A task is a command sent from the driver to an executor by serializing your Function object.

 The executor deserializes the command (this is possible because it has loaded your jar), and executes it on a partition.

To get a clear insight on how tasks are created and scheduled, we must understand how execution model works in Spark. Shortly speaking, an application in spark is executed in three steps :

  1. Create RDD graph

  2. Create execution plan according to the RDD graph. Stages are created in this step

  3. Generate tasks based on the plan and get them scheduled across workers

In your word-count example, the RDD graph is rather simple, it's something as follows :

file -> lines -> words -> per-word count -> global word count -> output

Based on this graph, two stages are created. The stage creation rule is based on the idea to pipeline as many narrow transformations as possible. In your example, the narrow transformation finishes at per-word count. Therefore, you get two stages

file -> lines -> words -> per-word count

global word count -> output

Once stages are figured out, spark will generate tasks from stages. The first stage will create ShuffleMapTasks and the last stage will create ResultTasks because in the last stage, one action operation is included to produce results.

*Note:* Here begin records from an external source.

-- ==== Sys2Proof/Tests/Slice0.lean ====
section
/-! SUPPORT. Tests: ill-formed terms that the checks refuse, words of the spec's examples, results the spec states, and a state and operands that meet the hypotheses of each statement. -/

namespace Sys2Proof.Tests

open Sys2Proof Sys2Proof.Machine Sys2Proof.Claims

set_option Elab.async false

/-- A header that every lane executes, with no token, and one with token 1. -/
def h0 : Hdr := ⟨0, 0, 7, 0, 0⟩
def h1 : Hdr := ⟨0, 0, 7, 0, 1⟩

/-- The state of log entry 7 with a nop placed: a group of 32 threads on core 0, slot 0, at 0x8000, in a started privileged context; its issue is in hand. -/
def W : State := { State.place State.reset 0x80000E00000FF00000000000 with cur := { core := 0, slot := 0, lanes := 0xFFFFFFFF, pos := 0x8000 }, agenda := [] }

/-- The same with lane 0 alone at the instruction, and with a change of every thread. -/
def W1 : State := { W with cur := { W.cur with lanes := 1 } }
def Wt (f : Thread → Thread) : State := W.modLanes 0 0 0xFFFFFFFF (fun _ t => f t)

/-- Format A and I words over registers v8, v10, v12 to v14, in a type. -/
def fa (ty : BitVec 4) : FmtA := ⟨8, 10, 12, 14, ty, 0, 0, 0, 0⟩
def fi (ty : BitVec 4) : FmtI := ⟨8, 10, ty, 0, 0xFFFFFFFF⟩

/-- Ready and First as tests. -/
def readyB (s : State) (act : BitVec 32) (srcs : List Src) (dsts preds : List Nat) : Bool :=
  s.cur.phase == 0 && s.cur.nums.isEmpty && (s.shortFault act (srcRegs srcs ++ dsts) preds).isNone &&
  (act == 0 || (s.windowFault srcs == false && (s.windowAbsent srcs).isNone)) && (lanesOf act).all (fun l => srcs.all (fun x => s.srcProxy l x == false)) &&
  (s.badOperands act srcs).isEmpty && s.cur.failed.isEmpty

theorem ready_of {s : State} {act : BitVec 32} {srcs : List Src} {dsts preds : List Nat} (h : readyB s act srcs dsts preds = true) :
    Ready s act srcs dsts preds := by
  simp only [readyB, Bool.and_eq_true, Bool.or_eq_true, beq_iff_eq, List.isEmpty_iff, Option.isNone_iff_eq_none, List.all_eq_true] at h
  exact ⟨h.1.1.1.1.1.1, h.1.1.1.1.1.2, h.1.1.1.1.2, h.1.1.1.2, h.1.1.2, h.1.2, h.2⟩

theorem ready_for {s : State} {h : Hdr} {fm : Form} (q : readyB s (s.active h) fm.srcs (dstRegs fm.dst fm.pair) [] = true) : ReadyFor s h fm := ready_of q

def firstB (s : State) : Bool := s.cur.phase == 0 && s.cur.nums.isEmpty && s.cur.caps.isEmpty && s.cur.slots.isEmpty && s.cur.failed.isEmpty && s.hasGroup s.cur.core s.cur.slot

theorem first_of {s : State} (h : firstB s = true) : First s := by
  simp only [firstB, Bool.and_eq_true, beq_iff_eq, List.isEmpty_iff] at h
  exact ⟨h.1.1.1.1.1, h.1.1.1.1.2, h.1.1.1.2, h.1.1.2, h.1.2, h.2⟩

/-! ### Ill-formed terms, one for each check -/

theorem test_header_token_seven_refused : Hdr.ok ⟨0, 0, 7, 0, 7⟩ = false := by decide
theorem test_selects_refused : Role.ok 64 false .unused 0 = false ∧ Role.ok 64 false .src 64 = false ∧ Role.ok 64 false .src 0x1FF = false ∧
    Role.ok 64 false .srcPair 5 = false ∧ Role.ok 64 false .dst 0x1FD = false ∧ Role.ok 64 false .dstPair 64 = false ∧ Role.ok 64 false .reg 0x1FE = false ∧
    Role.ok 64 false .regPair 0x1FE = false ∧ Role.ok 64 false .regOrZero 0x1FD = false ∧ Role.ok 64 false .regLaneZero 0x1FF = false ∧
    Role.ok 64 false .regLane 0x1FE = false ∧ Role.ok 64 false .quad 6 = false := by decide
theorem test_format_a_refused : (Instr.add h0 (fa 0)).wf 64 = false ∧ (Instr.fadd h0 { fa 9 with c := 0x1FE }).wf 64 = false ∧
    (Instr.add h0 { fa 0 with c := 0x1FE, rnd := 1 }).wf 64 = false ∧ (Instr.mulLo h0 { fa 0 with c := 0x1FE, sat := 1 }).wf 64 = false ∧
    (Instr.add h0 { fa 0 with c := 0x1FE, off := 1 }).wf 64 = false ∧ (Instr.add64 h0 { fa 2 with a := 0x1FF, c := 0x1FE, off := 1 }).wf 64 = false ∧
    (Instr.add h0 { fa 0 with c := 0x1FE }).wf 64 = true := by decide +kernel
theorem test_conversions_refused : cvtPairOk 8 8 0 = false ∧ cvtPairOk 8 9 1 = false ∧ cvtPairOk 0xC 9 0 = false ∧ cvtPairOk 0xE 8 0 = false ∧ cvtPairOk 8 0xB 4 = true := by decide
theorem test_format_i_refused : (Instr.addImm h0 { fi 0 with modi := 2 }).wf 64 = false ∧ (Instr.mulLoImm h0 { fi 0 with modi := 1 }).wf 64 = false ∧
    (Instr.leaImm h0 { fi 3 with a := 7 }).wf 64 = false ∧ (Instr.addImm h0 (fi 0)).wf 64 = true := by decide +kernel
theorem test_predicates_refused : (Instr.pset h0 { fi 0 with imm := 1 }).wf 64 = false ∧ (Instr.pand h0 ⟨8, 1, 0, 0, 0⟩).wf 64 = false ∧ (Instr.pnot h0 ⟨1, 8, 0, 0, 0⟩).wf 64 = false ∧
    (Instr.por h0 ⟨1, 2, 0, 31, 0⟩).wf 64 = true := by decide +kernel
theorem test_format_m_refused : let f : FmtM := ⟨12, 8, 0, 2, 0, 0, 0, 0, 0, 0⟩
    (Instr.ld h0 { f with space := 1 }).wf 64 = false ∧ (Instr.ld h0 { f with mode := 1 }).wf 64 = false ∧ (Instr.ld h0 { f with bound := 1 }).wf 64 = false ∧ (Instr.ld h0 { f with data := 14, size := 4 }).wf 64 = false ∧
    (Instr.st h0 { f with scope := 1 }).wf 64 = false ∧ (Instr.st h0 { f with data := 0x1FD, size := 3 }).wf 64 = false ∧ (Instr.rndGet h0 { f with size := 3 }).wf 64 = false ∧
    (Instr.atom h0 10 f).wf 64 = false ∧ (Instr.red h0 6 f).wf 64 = false ∧ (Instr.fenceAcq h0 { f with data := 0x1FE, addr := 0x1FE, size := 0, off := 4 }).wf 64 = false ∧
    (Instr.pub h0 { f with data := 0x1FE, addr := 0x1FE, size := 0, off := 64 }).wf 64 = false ∧ (Instr.ld h0 f).wf 64 = true := by decide +kernel
theorem test_branches_refused : (Instr.bra h0 ⟨3, 0, 0, 0, 0⟩).wf 64 = false ∧ (Instr.brz h0 ⟨0x1FF, 0, 0, 0, 0⟩).wf 64 = false ∧ (Instr.brx h0 ⟨8, 1, 0, 0, 0⟩).wf 64 = false ∧
    (Instr.ret h0 ⟨0x1FF, 0, 1, 0, 0⟩).wf 64 = false ∧ (Instr.exitI h0 ⟨0x1FF, 0, 0, 0, 1⟩).wf 64 = false ∧ (Instr.bra h0 ⟨0x1FF, 4, 0, 0xFFFFFFFF, 0⟩).wf 64 = true := by decide +kernel
theorem test_group_wide_refused : (Instr.elect h0 ⟨5, 0x1FE, 0x1FE, 0x1FE, 0, 8⟩).wf 64 = false ∧ (Instr.shfl h0 4 ⟨5, 8, 9, 0x1FE, 0, 0xE⟩).wf 64 = false ∧ (Instr.xchg h0 ⟨5, 8, 9, 0x1FE, 3, 0xE⟩).wf 64 = false ∧
    (Instr.redux h0 3 ⟨5, 8, 0x1FE, 0x1FE, 0, 8⟩).wf 64 = false ∧ (Instr.gsync h0 ⟨0x1FE, 0x1FE, 0x1FE, 0x1FD, 0, 0⟩).wf 64 = false ∧ (Instr.ballot h0 ⟨5, 0x1FE, 0x1FE, 0x1FE, 0, 0x1E0⟩).wf 64 = true := by
  decide +kernel
theorem test_engines_refused : (Instr.cpySlice h0 ⟨0, 60, 2, 3, 0⟩).wf 64 = false ∧ (Instr.cpyWait h0 ⟨0, 0x1FE, 0x1FE, 0x1FE, 0⟩).wf 64 = false ∧ (Instr.ringPop h0 ⟨16, 5, 0x1FE, 0x1FE, 0⟩).wf 64 = false ∧
    (Instr.opmClaim h0 ⟨0, 5, 0x1FE, 0x1FE, 33⟩).wf 64 = false ∧ (Instr.mmaWait h0 ⟨0, 0x1FE, 0x1FE, 0x1FE, 16⟩).wf 64 = false ∧ (Instr.accLd h0 ⟨0, 5, 63, 0x1FE, 1⟩).wf 64 = false ∧
    (Instr.amSend h0 ⟨256, 5, 8, 0x1FE, 4⟩).wf 64 = false ∧ (Instr.pxq h0 ⟨7, 8, 0x1FE, 0x1FE, 0⟩).wf 64 = false ∧ (Instr.pxlease h0 ⟨12, 0x1FE, 0x1FE, 0x1FE, 1⟩).wf 64 = false ∧ (Instr.mma h0 ⟨0, 32, 0x1FE, 0x1FE, 0⟩).wf 64 = true := by
  decide +kernel
theorem test_system_refused : (Instr.nop h0 ⟨0, 0x1FE, 0, 1⟩).wf 64 = false ∧ (Instr.bar h0 ⟨0, 0x1FE, 0, 16⟩).wf 64 = false ∧ (Instr.bart h0 ⟨0, 0x1FE, 0, 8⟩).wf 64 = false ∧ (Instr.waitt h0 ⟨0, 0x1FE, 0, 7⟩).wf 64 = false ∧
    (Instr.prog h0 ⟨0, 0x1FE, 0, 16⟩).wf 64 = false ∧ (Instr.rdsr h0 ⟨6, 4, 1, 0⟩).wf 64 = false ∧ (Instr.wrsr h0 ⟨10, 4, 0, 1⟩).wf 64 = false ∧ (Instr.launch h0 ⟨0, 5, 0, 0⟩).wf 64 = false ∧
    (Instr.vbtDriveFlat h0 ⟨0, 4, 0, 0⟩).wf 64 = false ∧ (Instr.waitt h0 ⟨0, 0x1FE, 0, 0xFF06⟩).wf 64 = true := by decide +kernel
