-- ==== Sys2Proof/Word.lean ====
section
/-! DEFINITION. The one bit-vector type of the block. The block has no data words: every register but the phase holds
an integer in a range (00_scope.md R10), and only the operation word is ever sliced as bits (R11, R80). -/

namespace Sys2Proof

/-- An operation word `op[3:0]`: always four bits, all of them the opcode (30_encoding.md R80). -/
abbrev OpWord := BitVec 4

end Sys2Proof
end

The number of tasks to be generated depends on how your files are distributed. Suppose that you have 3 three different files in three different nodes, the first stage will generate 3 tasks : one task per partition.

Therefore, you should not map your steps to tasks directly. A task belongs to a stage, and is related to a partition.

Usually, the number of tasks ran for a stage is exactly the number of partitions of the final RDD, but since RDDs can be shared (and hence ShuffleMapStages) their number varies depending on the RDD/stage sharing.